Somaris löste sich als Erste aus der Reihe, um zum Hof von Bauer Eklund zu gehen, bei dem sie vormittags lernte. Wenn sie sich gut anstellte, konnte es sein, dass sie im nächsten Jahr bei ihm eine Lehre machen durfte. Neiderfüllt blickte Marina der älteren Schwester hinterher, die mit geradem Rücken dahinschritt. Ihr Gang war so leicht und beschwingt, dass ihr Rock um ihre Fußknöchel schwang. Diese Woche wurde sie sechzehn. Ob sie schon einen Liebsten gefunden hatte? Nicht jede konnte sich so viel Zeit lassen wie Daloris, die im Winter schon neunzehn wurde. Neunzehn! Geran wurde im Herbst zwanzig. Er musste sich ihr endlich erklären, sonst gab es eine Katastrophe. Kein Mädchen war mit neunzehn noch unverheiratet. Das ging einfach nicht. 

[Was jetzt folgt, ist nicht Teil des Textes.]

-- ==== Sys2Proof/Laws/Issue.lean ====
section
/-! SUPPORT. What a bundle of one syllable does when nothing holds it: every syllable's result follows from this and its `syl…`
definition. -/

namespace Sys2Proof.Machine

/-- Writing a core again changes nothing. -/
theorem State.setCore_free_twice (s : State) (k n : Nat) (c : Core) :
    ({ (s.setCore k c) with free := n }).setCore k c = { (s.setCore k c) with free := n } := by
  simp [State.setCore, Tbl.set_set_same]

/-- R490: a change of a slot that is then progress is one change. -/
theorem State.modSlot_progress (s : State) (n : Nat) (f : Slot → Slot) (h : f (s.slot n) ≠ Slot.reset) :
    (s.modSlot n f).progress n = s.modSlot n fun x => { f x with pw := { (f x).pw with idleMs := 0, expired := false } } := by
  simp only [State.progress, State.modSlot, State.setSlot, State.slot, Tbl.get_set_same]
  simp only [State.slot] at h
  rw [Tbl.set_set _ _ _ _ _ h]

/-- What follows a bundle that emits nothing and faults nowhere: it counts, and is progress. -/
theorem State.settleCore_quiet (S : State) (k : Nat) (before c : Core) (r : Resident)
    (hS : S.core k = c) (hid : S.setCore k c = S)
    (hr : c.res = some r) (he : c.emit = []) (ho : c.outbound = []) (hc : c.contribs = []) (hh : c.hint = none)
    (hf : c.fault = none) (hi : c.issued ≠ before.issued) :
    S.settleCore k before =
      S.modSlot r.slot fun x =>
        { x with pw := { x.pw with bundles := x.pw.bundles + 1, idleMs := 0, expired := false } } := by
  have e1 : ({ c with emit := [] } : Core) = c := by rw [← he]
  have e2 : ({ c with outbound := [] } : Core) = c := by rw [← ho]
  have e3 : ({ c with contribs := [] } : Core) = c := by rw [← hc]
  have h1 : (S.modCore k fun c => { c with emit := [] }) = S := by simp only [State.modCore, hS, e1, hid]
  have h2 : S.sendOut k r.slot = S := by
    simp only [State.sendOut, State.modCore, hS, ho, List.filter_nil, e2, hid, State.postAll, List.foldl_nil]
  have h3 : S.contribute k r.slot [] = S := by simp only [State.contribute, State.modCore, hS, e3, hid]
  have h4 : S.takeHint k = S := by simp only [State.takeHint, hS, hh]
  unfold State.settleCore
  simp only [hS, hr, he, hc, h1, State.postAll, List.foldl_nil, h2, h3, h4, hf, hi, if_false, Option.isSome_none, Bool.false_eq_true, false_and]
  rw [State.modSlot_progress]
  intro h
  have := congrArg (fun x => x.pw.bundles) h
  simp [Slot.reset, Progress.reset] at this

/-- A change of one core that issues a bundle and emits nothing. -/
theorem State.onCore_quiet (s : State) (k : Nat) (f : Env → Core → Core) (c : Core) (r : Resident) (hfc : f (s.env k) (s.core k) = c)
    (hr : c.res = some r) (hs : r.slot = s.slotOf k) (he : c.emit = []) (ho : c.outbound = []) (hc : c.contribs = []) (hh : c.hint = none)
    (hf : c.fault = none) (hi : c.issued ≠ (s.core k).issued) :
    s.onCore k f = s.issued k c := by
  unfold State.onCore State.issued
  simp only [hfc]
  rw [State.settleCore_quiet _ k (s.core k) c r (by simp [State.core, State.setCore]) (State.setCore_free_twice s k (s.free + 1) c) hr he ho hc hh hf hi, hs]

/-- The core with the one syllable of its bundle gathered: what its effect reads. -/
def Core.gathered (c : Core) (i : Instr) : Core := { c with bundle := [i], holding := true }

/-- One syllable that nothing holds: the attempt issues it. -/
theorem Core.present_one (e : Env) (c : Core) (i : Instr) (iss : Issue) (y : Syl) (hy : sylOf i = some y)
    (hrun : c.running = true) (hh : c.holding = false) (hb : c.bundle = []) (hl : iss.last = true)
    (h1 : e.hold = false) (h2 : e.permitted = true) (h3 : e.clockChange = false) (hfw : c.fetchWait = 0) (hff : fetchFault c = none)
    (hdf : c.deferred = none) (ha : y.active c = true) (hbit : bitFault [y] y = none)
    (hfault : y.fault e (c.gathered i) = none) (hdep : y.dep (c.gathered i) = false)
    (hwait : y.wait e (c.gathered i) = false) (hbusy : y.busy e (c.gathered i) = false) :
    c.present e i iss = y.act e (c.gathered i) c.advance := by
  have hact : y.active (c.gathered i) = true := ha
  have hff' : fetchFault (c.gathered i) = none := hff
  have hdf' : (c.gathered i).deferred = none := hdf
  have hfw' : (c.gathered i).fetchWait = 0 := hfw
  have hadv : (c.gathered i).advance = c.advance := rfl
  have hsyl : (c.gathered i).syls = [y] := by simp [Core.syls, Core.gathered, hy]
  have hg : ({ c with bundle := insertSyl i iss.slot c.bundle, holding := iss.last } : Core) = c.gathered i := by
    simp [Core.gathered, hb, hl, insertSyl]
  have hp : c.present e i iss = (c.gathered i).attempt e [y] := by
    unfold Core.present
    rw [if_neg (by simp [hrun, hh])]
    dsimp only
    rw [hg, if_pos hl, hsyl]
  rw [hp]
  generalize c.gathered i = d at *
  unfold Core.attempt Core.stallCause Core.able Core.live
  simp only [hfw', Nat.lt_irrefl, Option.isSome_none, h1, h2, h3, hff', hdf', hbit, hact, hdep, hwait, hbusy, hfault, List.filter, List.any, Bool.not_true, Bool.or_self,
    Bool.false_eq_true, if_false, Option.isNone_none, Bool.and_self, firstFault, sylFault, List.findSome?, if_true,
    Option.or, Option.map_none, Core.issueAll, hadv, List.foldl]

/-- A syllable that nothing holds issues, and its effect is all that changes on the core. -/
theorem syllable_issues (s : State) (i : Instr) (iss : Issue) (y : Syl) (c : Core) (hy : sylOf i = some y) (hr : Ready s iss)
    (ha : y.active (s.core iss.core) = true) (hbit : bitFault [y] y = none)
    (hfault : y.fault (s.env iss.core) ((s.core iss.core).gathered i) = none)
    (hdep : y.dep ((s.core iss.core).gathered i) = false)
    (hwait : y.wait (s.env iss.core) ((s.core iss.core).gathered i) = false)
    (hbusy : y.busy (s.env iss.core) ((s.core iss.core).gathered i) = false)
    (hc : y.act (s.env iss.core) ((s.core iss.core).gathered i) (s.core iss.core).advance = c)
    (hq : c.res = (s.core iss.core).res ∧ c.emit = [] ∧ c.outbound = [] ∧ c.contribs = [] ∧ c.hint = none ∧
      c.fault = none ∧ c.issued = (s.core iss.core).issued + 1#48) :
    s.syllable i iss = s.issued iss.core c := by
  obtain ⟨r0, r1, r2, r3, r4, r5, r6, r7, rw, r8, r9, -⟩ := hr
  obtain ⟨q1, q2, q3, q4, q5, q6, q7⟩ := hq
  obtain ⟨r, hres⟩ : ∃ r, (s.core iss.core).res = some r := by
    unfold State.coreRuns at r0
    split at r0
    · exact ⟨_, by assumption⟩
    · cases r0
  unfold State.syllable
  rw [r0, if_pos rfl]
  refine State.onCore_quiet s _ _ c r ?_ (q1.trans hres) (by simp [State.slotOf, hres]) q2 q3 q4 q5 q6 ?_
  · rw [Core.present_one _ _ i iss y hy r1 r2 r3 r4 r5 r6 r7 rw r8 r9 ha hbit hfault hdep hwait hbusy, hc]
  · rw [q7]
    intro h
    bv_omega

/-- A core that runs has no fault. -/
theorem Core.running_fault {c : Core} (h : c.running = true) : c.fault = none := by
  simp [Core.running] at h
  simpa using h.1.1.2

end Sys2Proof.Machine
end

Die Eltern schritten mit Torlund und Daloris als Nächste aus der Reihe. Sie blickten sich nicht um, sondern gingen geradewegs zum Krämerladen. 

Ehe Marina das ungute Gefühl in ihrem Magen richtig deuten konnte, hörte sie schon Tabinas verächtliche Stimme. „Endlich allein. Wurde auch Zeit. Glaub bloß nicht, dass dich die eine Woche Waldaufenthalt gerettet hat." Marina schluckte nervös. Ihr Herzschlag erhöhte sich und begann einen ungewollt lauten Takt in ihren Ohren zu schlagen. „Ich habe Vater schon gesagt, dass der Gelehrtensohn dich gefüttert hat."